WHAT THE TASK ASKS → Filter the records below, keeping only lines with the string "cache".

SUPPLIED MATERIAL →
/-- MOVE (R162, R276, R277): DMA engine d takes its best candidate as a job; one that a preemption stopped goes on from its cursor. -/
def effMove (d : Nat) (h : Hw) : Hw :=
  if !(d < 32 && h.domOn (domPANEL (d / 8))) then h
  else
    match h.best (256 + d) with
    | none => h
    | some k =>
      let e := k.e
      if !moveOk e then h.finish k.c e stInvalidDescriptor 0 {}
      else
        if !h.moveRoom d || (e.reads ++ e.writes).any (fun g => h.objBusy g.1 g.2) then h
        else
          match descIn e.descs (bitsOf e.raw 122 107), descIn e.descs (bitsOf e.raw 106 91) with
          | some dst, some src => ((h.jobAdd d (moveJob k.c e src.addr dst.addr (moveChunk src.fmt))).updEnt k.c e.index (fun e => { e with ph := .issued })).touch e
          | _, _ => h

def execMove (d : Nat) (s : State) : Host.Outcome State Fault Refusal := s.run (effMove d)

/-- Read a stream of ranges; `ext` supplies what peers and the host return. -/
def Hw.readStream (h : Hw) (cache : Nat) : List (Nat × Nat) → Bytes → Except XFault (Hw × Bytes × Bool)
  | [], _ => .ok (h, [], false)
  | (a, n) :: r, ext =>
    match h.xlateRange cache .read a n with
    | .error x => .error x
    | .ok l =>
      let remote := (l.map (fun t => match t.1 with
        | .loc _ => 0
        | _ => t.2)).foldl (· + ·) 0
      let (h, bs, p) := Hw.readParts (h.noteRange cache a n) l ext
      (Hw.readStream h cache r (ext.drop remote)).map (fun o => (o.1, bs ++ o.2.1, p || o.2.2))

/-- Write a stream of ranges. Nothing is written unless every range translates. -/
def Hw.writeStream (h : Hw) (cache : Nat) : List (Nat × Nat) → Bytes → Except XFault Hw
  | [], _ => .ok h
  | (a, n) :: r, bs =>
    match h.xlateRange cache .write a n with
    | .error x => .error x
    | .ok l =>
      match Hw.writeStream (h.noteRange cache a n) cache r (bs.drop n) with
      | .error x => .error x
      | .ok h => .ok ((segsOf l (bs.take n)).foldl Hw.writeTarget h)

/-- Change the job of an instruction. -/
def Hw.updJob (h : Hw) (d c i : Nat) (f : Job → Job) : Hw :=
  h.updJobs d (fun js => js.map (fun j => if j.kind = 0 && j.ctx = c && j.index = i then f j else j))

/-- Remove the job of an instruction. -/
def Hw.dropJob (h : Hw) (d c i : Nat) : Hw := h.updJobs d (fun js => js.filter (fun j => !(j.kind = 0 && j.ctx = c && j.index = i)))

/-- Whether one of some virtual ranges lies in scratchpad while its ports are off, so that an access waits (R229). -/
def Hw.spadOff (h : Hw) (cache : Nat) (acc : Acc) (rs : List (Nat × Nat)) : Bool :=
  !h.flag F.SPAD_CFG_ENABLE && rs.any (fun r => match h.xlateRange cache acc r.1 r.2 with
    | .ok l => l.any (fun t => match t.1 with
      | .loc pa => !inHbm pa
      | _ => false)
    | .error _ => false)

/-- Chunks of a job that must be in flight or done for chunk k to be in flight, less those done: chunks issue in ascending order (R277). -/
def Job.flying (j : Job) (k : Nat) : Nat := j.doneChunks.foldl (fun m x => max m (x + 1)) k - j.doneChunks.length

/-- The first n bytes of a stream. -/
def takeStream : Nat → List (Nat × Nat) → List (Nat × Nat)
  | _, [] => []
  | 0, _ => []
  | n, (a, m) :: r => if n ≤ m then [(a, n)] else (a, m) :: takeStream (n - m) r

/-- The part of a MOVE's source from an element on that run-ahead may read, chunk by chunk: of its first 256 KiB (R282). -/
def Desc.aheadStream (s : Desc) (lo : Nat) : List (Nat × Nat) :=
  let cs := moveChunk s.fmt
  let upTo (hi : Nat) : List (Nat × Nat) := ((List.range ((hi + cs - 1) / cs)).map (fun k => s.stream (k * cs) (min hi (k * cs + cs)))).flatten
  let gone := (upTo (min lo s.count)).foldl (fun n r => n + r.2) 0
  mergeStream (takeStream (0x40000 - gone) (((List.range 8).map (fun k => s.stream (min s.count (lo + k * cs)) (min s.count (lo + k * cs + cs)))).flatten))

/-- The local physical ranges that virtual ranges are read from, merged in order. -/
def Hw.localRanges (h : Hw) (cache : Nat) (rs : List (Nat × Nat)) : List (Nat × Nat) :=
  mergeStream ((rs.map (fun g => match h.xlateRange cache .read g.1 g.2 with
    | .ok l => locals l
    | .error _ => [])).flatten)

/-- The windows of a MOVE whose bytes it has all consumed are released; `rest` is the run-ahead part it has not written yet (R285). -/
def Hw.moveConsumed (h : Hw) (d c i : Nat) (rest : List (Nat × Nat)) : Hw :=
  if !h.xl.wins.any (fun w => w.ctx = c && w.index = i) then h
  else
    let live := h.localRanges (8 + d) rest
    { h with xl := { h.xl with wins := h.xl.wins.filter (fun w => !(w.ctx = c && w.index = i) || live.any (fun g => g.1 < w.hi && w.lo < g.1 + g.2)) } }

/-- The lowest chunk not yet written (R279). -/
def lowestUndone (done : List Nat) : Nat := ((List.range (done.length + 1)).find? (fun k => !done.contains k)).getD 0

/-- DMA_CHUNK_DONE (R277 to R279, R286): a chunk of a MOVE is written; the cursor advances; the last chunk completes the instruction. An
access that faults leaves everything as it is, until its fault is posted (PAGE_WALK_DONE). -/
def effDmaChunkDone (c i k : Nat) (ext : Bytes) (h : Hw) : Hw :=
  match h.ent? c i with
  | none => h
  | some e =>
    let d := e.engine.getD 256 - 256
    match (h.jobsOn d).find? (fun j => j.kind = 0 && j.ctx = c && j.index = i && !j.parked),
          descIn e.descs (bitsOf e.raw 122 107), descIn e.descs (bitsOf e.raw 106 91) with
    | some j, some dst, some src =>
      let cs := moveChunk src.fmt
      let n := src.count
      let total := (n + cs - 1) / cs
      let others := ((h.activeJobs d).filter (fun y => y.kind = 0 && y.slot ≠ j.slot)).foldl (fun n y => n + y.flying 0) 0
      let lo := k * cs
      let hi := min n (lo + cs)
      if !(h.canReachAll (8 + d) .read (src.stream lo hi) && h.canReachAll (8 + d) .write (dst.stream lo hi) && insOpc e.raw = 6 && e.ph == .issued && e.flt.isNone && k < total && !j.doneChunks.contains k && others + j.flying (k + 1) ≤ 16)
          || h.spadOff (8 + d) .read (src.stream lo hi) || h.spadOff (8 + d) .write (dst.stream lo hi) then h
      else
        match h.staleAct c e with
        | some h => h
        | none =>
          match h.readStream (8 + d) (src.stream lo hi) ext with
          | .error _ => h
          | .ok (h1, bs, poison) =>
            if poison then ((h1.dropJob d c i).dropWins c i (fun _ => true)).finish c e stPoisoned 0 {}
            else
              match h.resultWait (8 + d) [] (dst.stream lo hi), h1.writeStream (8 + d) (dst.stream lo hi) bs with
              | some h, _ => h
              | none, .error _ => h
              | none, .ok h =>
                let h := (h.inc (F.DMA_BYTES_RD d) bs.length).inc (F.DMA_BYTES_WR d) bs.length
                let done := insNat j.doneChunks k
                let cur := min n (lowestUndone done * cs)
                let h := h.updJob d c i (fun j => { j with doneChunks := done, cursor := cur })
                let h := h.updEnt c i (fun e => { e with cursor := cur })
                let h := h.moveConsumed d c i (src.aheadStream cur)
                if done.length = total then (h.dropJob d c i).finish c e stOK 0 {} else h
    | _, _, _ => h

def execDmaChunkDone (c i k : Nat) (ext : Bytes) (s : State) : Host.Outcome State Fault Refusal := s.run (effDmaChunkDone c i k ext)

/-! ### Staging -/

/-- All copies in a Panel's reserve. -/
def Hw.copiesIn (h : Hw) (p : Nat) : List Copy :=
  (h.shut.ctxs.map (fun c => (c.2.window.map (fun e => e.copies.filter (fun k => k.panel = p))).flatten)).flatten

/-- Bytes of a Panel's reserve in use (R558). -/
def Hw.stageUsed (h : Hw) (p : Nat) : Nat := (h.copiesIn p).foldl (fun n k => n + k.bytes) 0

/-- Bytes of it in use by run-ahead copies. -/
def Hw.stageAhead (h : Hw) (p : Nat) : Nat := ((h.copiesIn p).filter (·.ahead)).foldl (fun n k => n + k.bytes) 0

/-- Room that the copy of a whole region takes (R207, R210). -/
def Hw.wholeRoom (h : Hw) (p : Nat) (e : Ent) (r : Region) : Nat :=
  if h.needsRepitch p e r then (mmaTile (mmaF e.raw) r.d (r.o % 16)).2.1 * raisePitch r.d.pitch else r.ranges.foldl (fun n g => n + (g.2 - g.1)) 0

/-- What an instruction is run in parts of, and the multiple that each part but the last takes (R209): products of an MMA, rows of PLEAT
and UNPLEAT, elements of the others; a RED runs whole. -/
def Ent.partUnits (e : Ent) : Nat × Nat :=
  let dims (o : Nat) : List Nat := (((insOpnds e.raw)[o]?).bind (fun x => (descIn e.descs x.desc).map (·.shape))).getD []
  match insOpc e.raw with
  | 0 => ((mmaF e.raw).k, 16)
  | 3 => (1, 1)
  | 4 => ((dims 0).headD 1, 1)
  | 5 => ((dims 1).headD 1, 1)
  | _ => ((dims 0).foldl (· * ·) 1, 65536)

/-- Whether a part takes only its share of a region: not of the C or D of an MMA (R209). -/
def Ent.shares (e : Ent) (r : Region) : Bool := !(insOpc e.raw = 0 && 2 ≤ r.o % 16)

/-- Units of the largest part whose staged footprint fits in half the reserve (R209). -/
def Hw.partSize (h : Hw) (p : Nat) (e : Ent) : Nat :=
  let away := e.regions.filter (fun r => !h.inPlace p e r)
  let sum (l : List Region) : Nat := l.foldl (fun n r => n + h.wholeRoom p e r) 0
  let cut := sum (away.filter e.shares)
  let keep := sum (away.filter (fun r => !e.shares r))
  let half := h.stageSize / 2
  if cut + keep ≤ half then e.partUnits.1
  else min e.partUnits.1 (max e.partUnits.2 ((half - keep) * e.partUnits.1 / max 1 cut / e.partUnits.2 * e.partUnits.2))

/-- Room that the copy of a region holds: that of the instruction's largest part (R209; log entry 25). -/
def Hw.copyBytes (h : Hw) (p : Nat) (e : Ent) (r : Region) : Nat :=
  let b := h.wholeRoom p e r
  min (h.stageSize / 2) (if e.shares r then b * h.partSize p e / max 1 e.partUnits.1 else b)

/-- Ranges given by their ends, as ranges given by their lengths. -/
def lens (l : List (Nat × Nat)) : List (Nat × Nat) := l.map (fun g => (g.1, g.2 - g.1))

EXERCISE OUTPUT →
def Hw.readStream (h : Hw) (cache : Nat) : List (Nat × Nat) → Bytes → Except XFault (Hw × Bytes × Bool)
    match h.xlateRange cache .read a n with
      let (h, bs, p) := Hw.readParts (h.noteRange cache a n) l ext
      (Hw.readStream h cache r (ext.drop remote)).map (fun o => (o.1, bs ++ o.2.1, p || o.2.2))
def Hw.writeStream (h : Hw) (cache : Nat) : List (Nat × Nat) → Bytes → Except XFault Hw
    match h.xlateRange cache .write a n with
      match Hw.writeStream (h.noteRange cache a n) cache r (bs.drop n) with
def Hw.spadOff (h : Hw) (cache : Nat) (acc : Acc) (rs : List (Nat × Nat)) : Bool :=
  !h.flag F.SPAD_CFG_ENABLE && rs.any (fun r => match h.xlateRange cache acc r.1 r.2 with
def Hw.localRanges (h : Hw) (cache : Nat) (rs : List (Nat × Nat)) : List (Nat × Nat) :=
  mergeStream ((rs.map (fun g => match h.xlateRange cache .read g.1 g.2 with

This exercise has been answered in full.